**The task**: Could you reproduce all of these records exactly?

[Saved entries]

= Beginning of Section =

-- ==== Sys2Proof/Machine/Core.lean ====
section
/-!
DEFINITION. The machine as the host's interface names it.
-/

def Sys2Proof.core : Host.Core := { State := Sys2Proof.Machine.State, Fault := Sys2Proof.Machine.Fault, Refusal := Sys2Proof.Machine.Refusal, step := Sys2Proof.Machine.step, reset := Sys2Proof.Machine.State.reset }
end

= End of Section =

**Reply to the exercise**:
-- ==== Sys2Proof/Machine/Core.lean ====
section
/-!
DEFINITION. The machine as the host's interface names it.
-/

def Sys2Proof.core : Host.Core := { State := Sys2Proof.Machine.State, Fault := Sys2Proof.Machine.Fault, Refusal := Sys2Proof.Machine.Refusal, step := Sys2Proof.Machine.step, reset := Sys2Proof.Machine.State.reset }
end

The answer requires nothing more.